Nicole Rice holds a homemade sign supporting NOAA.
Nicole Rice was fired without notice Thursday from her job with the National Oceanic and Atmospheric Administration in Ann Arbor. On Friday, she rallied in Detroit in support of fired federal workers. (Bridge photo by Lauren Gibbons)
  • Scientists and communications staff in an Ann Arbor research lab were among hundreds of National Oceanic and Atmospheric Administration workers fired as the Trump administration carries out a government-wide purge
  • Great Lakes advocates and industry officials fear setbacks for research that helps keep the water clean and keep freighters safe
  • Trump contends the federal workforce is too large, but his efforts to slash the workforce face legal headwinds

Scientists and communicators tasked with tracking Great Lakes ice cover, keeping tabs on fish populations and protecting the region’s drinking water from toxic algae lost their jobs Thursday in the latest round of mass firings by the administration of President Donald Trump.

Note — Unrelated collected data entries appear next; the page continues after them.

/-- The statuses Front gives on the entry alone: an opcode it does not accept (R65), a feature identifier it does not (R69), a sanitize action that
is none of R73's, Overwrite among them, and a bad data pointer (R66). -/
def sqeFault (e : Sqe) (admin : Bool) : Option NStat :=
  if !(if admin then adminOps else ioOps).contains e.opcode.toNat then some .invalidOpcode
  else if admin ∧ (e.opcode = 0x09 ∨ e.opcode = 0x0A) ∧ featureIds.contains (fld e.cdw10 0 8) = false then some .invalidField
  else if admin ∧ e.opcode = 0x84 ∧ ([1, 2, 4] : List Nat).contains (fld e.cdw10 0 3) = false then some .invalidField
  else ptrFault e admin

/-- A fetched entry: its context, and its end where the entry alone fails. -/
def State.fetchOne (s : State) (q : Fin 129) (e : Sqe) : State :=
  let t : State := { s with front := { s.front with ctxs := s.front.ctxs ++ [({ hdr := ⟨q, e.cid⟩ } : Ctx)] } }
  match sqeFault e (q.val == 0) with
  | some st => t.done ⟨q, e.cid⟩ st
  | none => t

/-- COMMAND_FETCH (R57, R63 to R66, R69, R73): a turn's entries get their contexts; one that is wrong in itself fails at once, and the command of any
other follows in its own row. -/
def execCommandFetch (q : Fin 129) (sqes : List Sqe) (s : State) : Host.Outcome State Fault Refusal :=
  .next (match Store.find s.front.sqs q.val with
    | some x => if s.mayFetch q sqes then
        let f : Front := { s.front with
          sqs := Store.ins q.val { x with head := (x.head + sqes.length) % x.size } s.front.sqs
          rr := (q.val + 1) % 129 }
        let t : State := sqes.foldl (fun (t : State) (e : Sqe) => t.fetchOne q e) { s with front := f }
        { t with front := t.front.ltrTick }
      else s
    | none => s)

/-! ## Controller enable and reset (R60, R61, R74) -/

/-- The admin queue pair, of the sizes in AQA. -/
def Front.adminQ (f : Front) : SubQueue := { size := fld f.aqa 0 12 + 1, cq := 0, head := 0, tail := 0 }
def Front.adminCq (f : Front) : ComQueue := { size := fld f.aqa 16 12 + 1, iv := 0, tail := 0, head := 0 }

/-- CC.EN set (R60, R73, R74): the controller is enabled and begins to get ready; an image committed for this reset and not yet activated is
activated first, by a level 2 reset, and a sanitize that a level 1 or 0 reset ended begins again. -/
def State.ccEnable (s : State) (crime : Bool) : State :=
  if s.barUp && !s.front.en then
    let s0 : State := s.linked.accessWake
    let s1 : State := { s0 with
      front := { s0.front with
        en := true, crime, shn := 0, shst := 0, stopped := false, sanitizeHeld := false
        sqs := Store.ins 0 s0.front.adminQ s0.front.sqs, cqs := Store.ins 0 s0.front.adminCq s0.front.cqs }
      map := { s0.map with normalShutdown := false } }
    if (s1.bst.pendingSwap.map (·.l3)) = some true then s1.requestReset 5 2 else s1.sanitizeOn
  else s

/-- CONTROLLER_READY (R60): CSTS.RDY under CC.CRIME: with CRIME at once, without it when mount has finished or at the deadline of 2 s;
not while `run test` holds it back (R117), nor before the RDY of an earlier enable has cleared (R61). -/
def execControllerReady (deadline : Bool) (s : State) : Host.Outcome State Fault Refusal :=
  .next (if s.front.en && !s.rdyNow && !s.isSt .test && !s.resetting && (s.front.crime || s.map.mounted || deadline) then
      { s with front := { s.front with rdy := true, leaving := false } }
    else s)

/-- A reset of the controller from a source: at level 3, or at level 2 in its place for a committed image, Front's NVMe state goes with it, and
commands already passed to the Map engine run to their end with no completion (R61, R74).  Where the fuses give the source level 2 itself, the reset
is a level 2 reset and keeps that state, MAP_HMB among it (R324, R546; log entry 68). -/
def State.controllerReset (s : State) (src : Nat) : State :=
  let l := s.raised (s.fuseLevel src)
  let s1 : State := if !s.resetting && s.fuseLevel src == 3 && l == 2 then
      { s.resetRegs 3 with front := s.front.resetNvme, map := { s.map with inHmb := [] } }
    else s
  s1.requestReset src (s.fuseLevel src)

/-- CC.EN cleared (R61). -/
def State.ccDisable (s : State) : State := if s.barUp && s.front.en then s.accessWake.controllerReset 5 else s

/-- CC_EN_CLEARED (R61, R513). -/
def execCcEnCleared (s : State) : Host.Outcome State Fault Refusal := .next s.ccDisable

/-- FLR (R55, R61, R545). -/
def execFlr (s : State) : Host.Outcome State Fault Refusal :=
  .next (if s.cfgUp then s.controllerReset 4 else s)

/-- A write of NSSR (R61): 4E564D65h is cause source 6. -/
def State.nssrWrite (s : State) (value : Word) : State :=
  if s.barUp ∧ value = 0x4E564D65 then s.accessWake.requestFused 6 else s

/-- NVM_SUBSYSTEM_RESET (R61). -/
def execNvmSubsystemReset (value : Word) (s : State) : Host.Outcome State Fault Refusal := .next (s.nssrWrite value)

/-! ## Shutdown (R62, R79, R358) -/

/-- A normal shutdown (R62, R79): staging drains, the history is written and a checkpoint is asked for; CSTS.SHST reads 10b once it has been
taken, at once where no map is loaded. -/
def State.shutNormal (s : State) : State :=
  if s.barUp && s.front.en && !s.resetting && s.front.shst == 0 then
    let s1 : State := s.accessWake.saveHist
    let s2 : State := { s1 with front := { s1.front with shn := 1, shst := 1, draining := !s1.front.staging.isEmpty } }
    if s2.map.mounted then s2.settle
    else { s2 with front := { s2.front with shst := 2 }, map := { s2.map with normalShutdown := true } }
  else s

/-- NORMAL_SHUTDOWN (R62, R79, R358). -/
def execNormalShutdown (s : State) : Host.Outcome State Fault Refusal := .next s.shutNormal

/-- Staging is discarded and what of it was on its way to commit no longer commits (R62, R358). -/
def State.abandonStaging (s : State) : State :=
  { s with
    front := { s.front with staging := [], draining := false }
    map := { s.map with allocs := [], pendTable := [] }
    cdc := { s.cdc with enc := s.cdc.enc.filter fun e => e.alloc.isNone } }

/-- An abrupt shutdown (R62): CSTS.SHST reads 10b, and nothing more is committed. -/
def State.shutAbrupt (s : State) : State :=
  if s.barUp && s.front.en && !s.resetting then
    let s1 : State := s.accessWake.abandonStaging
    { s1 with front := { s1.front with shn := 2, shst := 2 } }
  else s

/-- ABRUPT_SHUTDOWN (R62). -/
def execAbruptShutdown (s : State) : Host.Outcome State Fault Refusal := .next s.shutAbrupt

/-! ## Queue commands (R63, R65, R68) -/

/-- A queue identifier that Create refuses: 0, above 128, or in use. -/
def qidBad (qid : Nat) (used : Bool) : Bool := decide (qid = 0) || decide (qid > 128) || used

/-- CREATE_IO_CQ (R68). -/
def execCreateIoCq (h : Hdr) (qid qsize : BitVec 16) (pc : Bool) (iv : BitVec 16) (s : State) : Host.Outcome State Fault Refusal :=
  .next (s.host h (.createIoCq h qid qsize pc iv) fun t =>
    if qidBad qid.toNat (Store.has t.front.cqs qid.toNat) then t.done h .qidInvalid
    else if qsize.toNat + 1 < 2 ∨ qsize.toNat + 1 > 4096 then t.done h .qsizeInvalid
    else if !pc then t.done h .invalidField
    else if iv.toNat > 128 then t.done h .vectorInvalid
    else State.good { t with front := { t.front with
      cqs := Store.ins qid.toNat { size := qsize.toNat + 1, iv := iv.toNat, tail := 0, head := 0 } t.front.cqs } } h)

/-- CREATE_IO_SQ (R68). -/
def execCreateIoSq (h : Hdr) (qid qsize : BitVec 16) (pc : Bool) (cqid : BitVec 16) (s : State) : Host.Outcome State Fault Refusal :=
  .next (s.host h (.createIoSq h qid qsize pc cqid) fun t =>
    if qidBad qid.toNat (Store.has t.front.sqs qid.toNat) then t.done h .qidInvalid
    else if qsize.toNat + 1 < 2 ∨ qsize.toNat + 1 > 4096 then t.done h .qsizeInvalid
    else if !pc then t.done h .invalidField
    else if !Store.has t.front.cqs cqid.toNat then t.done h .cqInvalid
    else State.good { t with front := { t.front with
      sqs := Store.ins qid.toNat { size := qsize.toNat + 1, cq := cqid.toNat, head := 0, tail := 0 } t.front.sqs } } h)

/-- DELETE_IO_SQ (R65): commands of the queue still outstanding complete as aborted by its deletion (log entry 17), then it is gone. -/
def execDeleteIoSq (h : Hdr) (qid : BitVec 16) (s : State) : Host.Outcome State Fault Refusal :=
  .next (s.host h (.deleteIoSq h qid) fun t =>
    if qid.toNat = 0 ∨ !Store.has t.front.sqs qid.toNat then t.done h .qidInvalid
    else
      let mine := (t.front.ctxs.filter fun c => c.hdr.sqid.val == qid.toNat).map (·.hdr)
      let t1 : State := mine.foldl (fun u x => u.done x .sqDeleted) t
      State.good { t1 with front := { t1.front with sqs := t1.front.sqs.del qid.toNat } } h)

/-- DELETE_IO_CQ (R68). -/
def execDeleteIoCq (h : Hdr) (qid : BitVec 16) (s : State) : Host.Outcome State Fault Refusal :=
  .next (s.host h (.deleteIoCq h qid) fun t =>
    if qid.toNat = 0 ∨ !Store.has t.front.cqs qid.toNat then t.done h .qidInvalid
    else if t.front.sqs.any fun e => e.2.cq == qid.toNat then t.done h .deletionInvalid
    else State.good { t with front := { t.front with
      cqs := t.front.cqs.del qid.toNat, cqWait := t.front.cqWait.filter fun c => Store.find (t.front.sqs.map fun e => (e.1, e.2.cq)) c.hdr.sqid.val != some qid.toNat } } h)

/-! ## Abort and asynchronous events (R65, R82, R402) -/

/-- The command, or the part that stands under its header here, is a Secure Deallocate. -/
def State.isSecure (s : State) (h : Hdr) : Bool :=
  (match (s.front.ctx? h).bind (·.cmd) with | some (.secureDeallocate _ _ _) => true | _ => false) ||
    s.teth.owned.any fun o => partHdr o.tag == h && o.body.opcode == 0xC9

The staffers in the Ann Arbor-based Great Lakes Environmental Research Laboratory were among hundreds of National Oceanic and Atmospheric Administration employees targeted in the federal job slashing effort directed by billionaire Elon Musk at Trump’s behest.

The president has tasked Musk with shrinking the federal workforce, which he has described as a wasteful bureaucracy that’s driving up the national debt.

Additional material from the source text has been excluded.